Disclosure of Invention
Aiming at the defects in the prior art, the invention provides the leg type landing patrol robot, which has stronger bearing capacity, posture adjustment capacity and obstacle crossing capacity.
The invention is realized by the following technical scheme:
the invention comprises the following steps: the robot comprises a robot body and a plurality of sets of mechanical legs arranged on the side wall of the robot body in a surrounding mode, and the mechanical legs can flexibly adjust the posture and relieve the impact force of landing.
The mechanical leg comprises: the parallel mechanism and the foot pad are connected through a ball pair.
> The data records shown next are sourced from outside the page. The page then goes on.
theorem execZeroCheckResult_keeps {s0 s} (h : Keeps s0 s) : KeepsO s0 (execZeroCheckResult s) := by
  unfold execZeroCheckResult
  with_reducible exact KeepsO.ite (fun _ => KeepsO.next h) (fun _ => (by
    extract_lets +onlyGivenNames s3
    with_reducible exact done_keeps (endShots_keeps (Keeps.foldl (fun x7 x8 h9 => zeroPath_keeps h9) h))))

theorem copyFresh_keeps {s0 k s} (h : Keeps s0 s) : Keeps s0 (copyFresh k s) := by
  unfold copyFresh
  with_reducible exact Keeps.foldl (fun x2 x4 h3 => onlyIf_keeps (fun x5 h6 => copyTemplate_keeps h6) h3) h

theorem execTemplateDailyCopy_keeps {s0 s} (h : Keeps s0 s) : KeepsO s0 (execTemplateDailyCopy s) := by
  unfold execTemplateDailyCopy
  with_reducible exact KeepsO.ite (fun _ => KeepsO.next h) (fun _ => done_keeps (Keeps.foldl (fun x2 x4 h3 => copyFresh_keeps h3) h))

/-! ## Temperature -/

theorem refWords_keeps {s0 ds avg s} (h : Keeps s0 s) : Keeps s0 (refWords ds avg s) := by
  unfold refWords
  extract_lets +onlyGivenNames s1 s2
  with_reducible exact Keeps.put h

theorem probeWords_keeps {s0 ds avg n p s} (h : Keeps s0 s) : Keeps s0 (probeWords ds avg n p s) := by
  unfold probeWords
  extract_lets +onlyGivenNames s1
  with_reducible exact Keeps.put h

theorem channelWords_keeps {s0 ds avg s} (h : Keeps s0 s) : Keeps s0 (channelWords ds avg s) := by
  unfold channelWords
  with_reducible exact Keeps.foldl (fun x2 x3 h4 => probeWords_keeps h4) (refWords_keeps (Keeps.put h))

theorem tempEvents_keeps {s0 old s} (h : Keeps s0 s) : Keeps s0 (tempEvents old s) := by
  unfold tempEvents
  extract_lets +onlyGivenNames s1
  have h1 : Keeps s0 s1 := Keeps.foldl (fun x3 x4 h5 => (by
    extract_lets +onlyGivenNames s6 s7
    with_reducible exact Keeps.ite (fun _ => logEvent_keeps h5) (fun _ => Keeps.ite (fun _ => logEvent_keeps h5) (fun _ => h5)))) h
  clear_value s1
  extract_lets +onlyGivenNames s2 s3 s4 s5 s6
  have h6 : Keeps s0 s6 := Keeps.put h1
  clear_value s6
  with_reducible exact Keeps.ite (fun _ => logEvent_keeps h6) (fun _ => Keeps.ite (fun _ => logEvent_keeps h6) (fun _ => h6))

theorem resultWords_keeps {s0 avg delta thetas s} (h : Keeps s0 s) : Keeps s0 (resultWords avg delta thetas s) := by
  unfold resultWords
  extract_lets +onlyGivenNames s1
  with_reducible exact Keeps.put h

theorem keepResult_keeps {s0 thetas s} (h : Keeps s0 s) : Keeps s0 (keepResult thetas s) := by
  unfold keepResult
  split
  · extract_lets +onlyGivenNames s2 s3 s4
    with_reducible exact fillXb_keeps (Keeps.put h)

theorem setSwap_keeps {s0 x s} (h : Keeps s0 s) : Keeps s0 (setSwap x s) := by
  unfold setSwap
  with_reducible exact writeObject_keeps (Keeps.put h)

theorem swapStep_keeps {s0 dt s} (h : Keeps s0 s) : Keeps s0 (swapStep dt s) := by
  unfold swapStep
  extract_lets +onlyGivenNames s1 s2
  split
  · with_reducible exact Keeps.ite (fun _ => logEvent_keeps (writeObject_keeps (by
      extract_lets +onlyGivenNames s8
      have h8 : Keeps s0 s8 := setSwap_keeps h
      clear_value s8
      with_reducible exact Keeps.put h8))) (fun _ => h)
  · with_reducible exact Keeps.ite (fun _ => logEvent_keeps (setSwap_keeps h)) (fun _ => h)
  · with_reducible exact Keeps.ite (fun _ => logEvent_keeps (setSwap_keeps h)) (fun _ => h)

theorem examineSwap_keeps {s0 s} (h : Keeps s0 s) : Keeps s0 (examineSwap s) := by
  unfold examineSwap
  split
  · extract_lets +onlyGivenNames s2
    split
    · with_reducible exact swapStep_keeps (Keeps.put h)
    · with_reducible exact swapStep_keeps (Keeps.put h)
    · with_reducible exact h
  · with_reducible exact h

theorem execTemperatureResultPost_keeps {s0 ds s} (h : Keeps s0 s) : KeepsO s0 (execTemperatureResultPost ds s) := by
  unfold execTemperatureResultPost
  with_reducible exact KeepsO.ite (fun _ => KeepsO.next h) (fun _ => (by
    extract_lets +onlyGivenNames s3 s4
    with_reducible exact done_keeps (endTemperature_keeps (examineSwap_keeps (keepResult_keeps (resultWords_keeps (tempEvents_keeps (channelWords_keeps h))))))))

/-! ## Registrar -/

theorem restoreFromShadow_keeps {s0 seq s} (h : Keeps s0 s) : Keeps s0 (restoreFromShadow seq s) := by
  unfold restoreFromShadow
  with_reducible exact sealFull_keeps (Keeps.put h)

theorem regRecover_keeps {s0 s} (h : Keeps s0 s) : Keeps s0 (regRecover s) := by
  unfold regRecover
  extract_lets +onlyGivenNames s1 s2 s3 s4 s5 s6
  have h6 : Keeps s0 s6 := Keeps.put h
  clear_value s6
  with_reducible exact Keeps.ite (fun _ => enterSafeBeacon_keeps (logEvent_keeps h6)) (fun _ => restoreFromShadow_keeps h6)

theorem closeBin_keeps {s0 s} (h : Keeps s0 s) : Keeps s0 (closeBin s) := by
  unfold closeBin
  extract_lets +onlyGivenNames s1
  with_reducible exact onlyIf_keeps (fun x3 h4 => logEvent_keeps h4) (Keeps.put h)

theorem putPressure_keeps {s0 pa valid s} (h : Keeps s0 s) : Keeps s0 (putPressure pa valid s) := by
  unfold putPressure
  extract_lets +onlyGivenNames s2 s3 s4 s5
  with_reducible exact fillXb_keeps (Keeps.put h)

theorem postPressure_keeps {s0 p good s} (h : Keeps s0 s) : Keeps s0 (postPressure p good s) := by
  unfold postPressure
  split
  · rename_i y2_0 y2_1 y2_2 y2_3
    split
    · with_reducible exact Keeps.ite (fun _ => putPressure_keeps ((Keeps.of_pair1 y2_3 (draw_keeps h)))) (fun _ => (by
        extract_lets +onlyGivenNames s3
        with_reducible exact logEvent_keeps (putPressure_keeps ((Keeps.of_pair1 y2_3 (draw_keeps h))))))
    · with_reducible exact logEvent_keeps (putPressure_keeps ((Keeps.of_pair1 y2_3 (draw_keeps h))))
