theorem execBistablePhaseTick_keeps {s0 vp vn checks s} (h : Keeps s0 s) : KeepsO s0 (execBistablePhaseTick vp vn checks s) := by
  unfold execBistablePhaseTick
  with_reducible exact KeepsO.ite (fun _ => (by
    extract_lets +onlyGivenNames s3 s4 s5
    have h5 : Keeps s0 s5 := Keeps.put h
    clear_value s5
    extract_lets +onlyGivenNames s6
    have h6 : Keeps s0 s6 := Keeps.ite (fun _ => h5) (fun _ => readBack_keeps h5)
    clear_value s6
    with_reducible exact done_keeps (by
      extract_lets +onlyGivenNames s8
      have h8 : Keeps s0 s8 := phaseTick_keeps h6
      clear_value s8
      with_reducible exact Keeps.put h8))) (fun _ => KeepsO.next h)

theorem execBistableParkDischarge_keeps {s0 s} (h : Keeps s0 s) : KeepsO s0 (execBistableParkDischarge s) := by
  unfold execBistableParkDischarge
  with_reducible exact KeepsO.ite (fun _ => KeepsO.next h) (fun _ => (by
    extract_lets +onlyGivenNames s3
    have h3 : Keeps s0 s3 := parkEnd_keeps h
    clear_value s3
    split
    · with_reducible exact KeepsO.next (procAlarm_keeps h3)
    · with_reducible exact done_keeps h3))

/-! ## Map -/

theorem updReadPort_keeps {s0 p f s} (h : Keeps s0 s) : Keeps s0 (updReadPort p f s) := by
  unfold updReadPort
  split
  · with_reducible exact Keeps.put h
  · with_reducible exact Keeps.put h
  · with_reducible exact Keeps.put h

theorem latchBlock_keeps {s0 p b n s} (h : Keeps s0 s) : Keeps s0 (latchBlock p b n s) := by
  unfold latchBlock
  extract_lets +onlyGivenNames s1 s2 s3 s4 s5
  with_reducible exact updReadPort_keeps h

theorem countCorrected_keeps {s0 a s} (h : Keeps s0 s) : Keeps s0 (countCorrected a s) := by
  unfold countCorrected
  with_reducible exact Keeps.ite (fun _ => (by
    split
    · rename_i y2_0 y2_1 y2_2 y2_3
      with_reducible exact Keeps.put ((Keeps.of_pair1 y2_3 (draw_keeps h))))) (fun _ => h)

theorem valueWord_keeps {s0 p r a s} (h : Keeps s0 s) : Keeps s0 (valueWord p r a s).2 := by
  unfold valueWord
  try dsimp only
  split
  · with_reducible exact h
  · try dsimp only
    split
    · with_reducible exact updReadPort_keeps h
    · try dsimp only
      split
      · with_reducible exact Keeps.ite (fun _ => updReadPort_keeps h) (fun _ => h)
      · with_reducible exact h

theorem readWord_keeps {s0 p a s} (h : Keeps s0 s) : Keeps s0 (readWord p a s).2 := by
  unfold readWord
  have k : Keeps s0 (countCorrected a s) := countCorrected_keeps h
  dsimp only
  repeat' split
  all_goals first
    | exact h
    | exact k
    | exact valueWord_keeps k
    | exact latchBlock_keeps k

theorem readWords_keeps {s0 p a a2 a3} (h : Keeps s0 a3) : Keeps s0 (readWords p a a2 a3).2 := by
  induction a generalizing a2 a3 with
  | zero => exact h
  | succ n ih => exact ih (readWord_keeps h)

theorem askPower_keeps {s0 t p s} (h : Keeps s0 s) : Keeps s0 (askPower t p s) := by
  unfold askPower
  with_reducible exact Keeps.put h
The parallel mechanism comprises: one set contains kinematic pair support chain, two sets of support chains and one set of transmission branched chain, wherein: the two sets of support chains are respectively positioned at two sides of the support chain containing the kinematic pair, the transmission branched chain is connected with the support chain containing the kinematic pair, and each chain is connected with the machine body through a revolute pair.
The support chain with the kinematic pair comprises: a kinematic pair and an intermediate link connected with each other.
The kinematic pair in the kinematic pair support chain comprises: telescopic motion frame and support device, wherein: the supporting device is positioned in the telescopic moving frame to control the telescopic moving frame to stably deform.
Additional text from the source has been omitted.